Posted - Sep 27 2021 :  10:08:31 AM  Show Profile  Reply with Quote
Hi! To start, I have a couple of questions. Which type of flour are you using, and when you mix your dough, are you adding the upper limit of flour called for in the recipe?

During your last attempt, I suspect that the overnight rise contributed to the wet consistency of your bread. As it sat overnight, the yeasts and bacteria likely worked to break down the gluten proteins in the flour, resulting in a loose dough. It's comparable to when you first get your mother started—the flour/water mixture is thick and sticky, but after the first few days, once some yeasts and bacteria get their feet in the door, the consistency of your mother relaxes.

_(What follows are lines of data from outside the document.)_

/-- The TAKEN button: at a presented known entry 0 its record is freed as done and the window becomes EMPTY;
in every window state ATTENTION and the empty-scan count are cleared and the unattended timer is restarted;
a foreign tote is cleared from a HELD window, its record, where it has one, freed as done; a HELD window with no
foreign tote becomes EMPTY. A lane that is not OPEN, or an address that names no present lane, changes nothing. The
model's choice (log entry 9): a frame to all is consumed, and its frames placed, before it is forwarded. -/
def Obligations.TakenButton : Prop :=
  (∀ (s : State) (h : Header), Quiet s → Heard s h →
    (∀ l, (s.laneCfg l).capacity = 0 ∨ (s.laneCfg l).station ≠ h.src.toNat) →
    exec (.taken h) s = .next (closeEvent s (passOn h Kind.button [0x01#8] s))) ∧
  ∀ (s : State) (h : Header) (l : LaneIx), Quiet s → Heard s h → s.laneAt h.src.toNat = some l →
    (s.laneOpen l = false → exec (.taken h) s = .next (closeEvent s (passOn h Kind.button [0x01#8] s))) ∧
    (s.laneOpen l = true →
      let c := s.clerkButton l
      c = s.putLane l { s.lane l with
            attention := false, emptyScans := 0
            unattended := if (s.lane l).unattended = .stopped then .stopped
              else .running (s.now + (s.laneCfg l).unattendedInterval * 100000) } ∧
      exec (.taken h) s = .next (closeEvent s (passOn h Kind.button [0x01#8] (settle s (s.takenAt l)))) ∧
      (∀ k rest, (s.lane l).window = .presented → (s.lane l).foreign = none →
        (s.lane l).queue = .known k :: rest → s.takenAt l = (c.freeDone k).emptyWindow l) ∧
      (∀ n rest, (s.lane l).window = .presented → (s.lane l).foreign = none →
        (s.lane l).queue = .unknown n :: rest →
        s.takenAt l = c.putLane l { c.lane l with
          queue := rest, window := .empty, foreign := none
          unattended := if rest = [] then .stopped else (c.lane l).unattended }) ∧
      (∀ t, (s.lane l).window = .held → (s.lane l).foreign = some (.tag t) →
        (∀ k x, s.findTote t = some (k, x) → s.takenAt l = (c.freeDone k).emptyWindow l) ∧
        (s.findTote t = none → s.takenAt l = c.emptyWindow l)) ∧
      ((s.lane l).window = .held → (s.lane l).foreign = some .unread → s.takenAt l = c.emptyWindow l) ∧
      ((s.lane l).window = .held → (s.lane l).foreign = none → s.takenAt l = c.emptyWindow l) ∧
      ((s.lane l).window = .empty ∨ (s.lane l).window = .advancing → s.takenAt l = c) ∧
      (∀ t : State, t.emptyWindow l =
        t.putLane l { t.lane l with window := .empty, foreign := none, emptyScans := 0 }))

/-- The RETURN button: refused with RETURN-FULL at a full belt, not made in ESTOP, and otherwise CHUTE goes
to the counter station and a tote with a record joins the return-belt set. A lane that is not OPEN, or an address that
names no present lane, changes nothing. The model's choice: a full belt is refused in ESTOP too (log entry 18), a
frame to all is consumed, and its frames placed, before it is forwarded (log entry 9), and a foreign tote that the
records have as the KNOWN head of the return belt leaves that head ABSENT (log entry 47). -/
def Obligations.ReturnButton : Prop :=
  (∀ (s : State) (h : Header), Quiet s → Heard s h →
    (∀ l, (s.laneCfg l).capacity = 0 ∨ (s.laneCfg l).station ≠ h.src.toNat) →
    exec (.returnButton h) s = .next (closeEvent s (passOn h Kind.button [0x02#8] s))) ∧
  ∀ (s : State) (h : Header) (l : LaneIx), Quiet s → Heard s h → s.laneAt h.src.toNat = some l →
    (s.laneOpen l = false → exec (.returnButton h) s = .next (closeEvent s (passOn h Kind.button [0x02#8] s))) ∧
    (s.laneOpen l = true →
      let c := s.clerkButton l
      exec (.returnButton h) s = .next (closeEvent s (passOn h Kind.button [0x02#8] (settle s (s.returnAt l)))) ∧
      ((s.lane l).toteAtWindow = true → 6 ≤ s.beltCount →
        s.returnAt l = ((c.raise .returnFull).putLane l { c.lane l with attention := true }).raise .laneAttention) ∧
      ((s.lane l).toteAtWindow = true → s.beltCount < 6 → s.run.state = .estop → s.returnAt l = c) ∧
      ((s.lane l).toteAtWindow = true → s.beltCount < 6 → s.run.state ≠ .estop →
        let d := c.hand (chuteFrame (s.laneCfg l).station)
        (∀ k rest, (s.lane l).foreign = none → (s.lane l).queue = .known k :: rest →
          s.returnAt l =
            ((d.removeTote k).modTote k (fun t => { t with location := .returnBelt })).emptyWindow l) ∧
        (∀ n rest, (s.lane l).foreign = none → (s.lane l).queue = .unknown n :: rest →
          s.returnAt l = (d.dropEntry0 l).emptyWindow l) ∧
        ((s.lane l).foreign = some .unread → s.returnAt l = d.emptyWindow l) ∧
        (∀ t k x, (s.lane l).foreign = some (.tag t) → s.findTote t = some (k, x) →
          s.returnAt l =
            ((d.removeTote k).modTote k (fun y => { y with location := .returnBelt })).emptyWindow l) ∧
        (∀ t, (s.lane l).foreign = some (.tag t) → s.findTote t = none → s.returnAt l = d.emptyWindow l)) ∧
      ((s.lane l).window = .held → (s.lane l).foreign = none → s.returnAt l = c.emptyWindow l) ∧
      ((s.lane l).window = .empty ∨ (s.lane l).window = .advancing → s.returnAt l = c))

The best process for making the boule is to turn it as described in step 4 using bowl scraper. It sounds like you had difficulty with this initially, because your loaves were turning out formless. I think adding more flour would remedy this issue. You want the dough to be a little wet, because during the first 2 hour proof, the flour in the dough will absorb excess water. This is especially true for Kamut and sprouted wheat. However, your dough shouldn't be so wet that you can't work it with lightly oiled hands. Knowing which type of flour you're using is helpful for troubleshooting, because each one behaves differently (we touch on some of these quirks in the section titled "Let's Talk Flour and Specialty Ingredients", which begins on p. 190).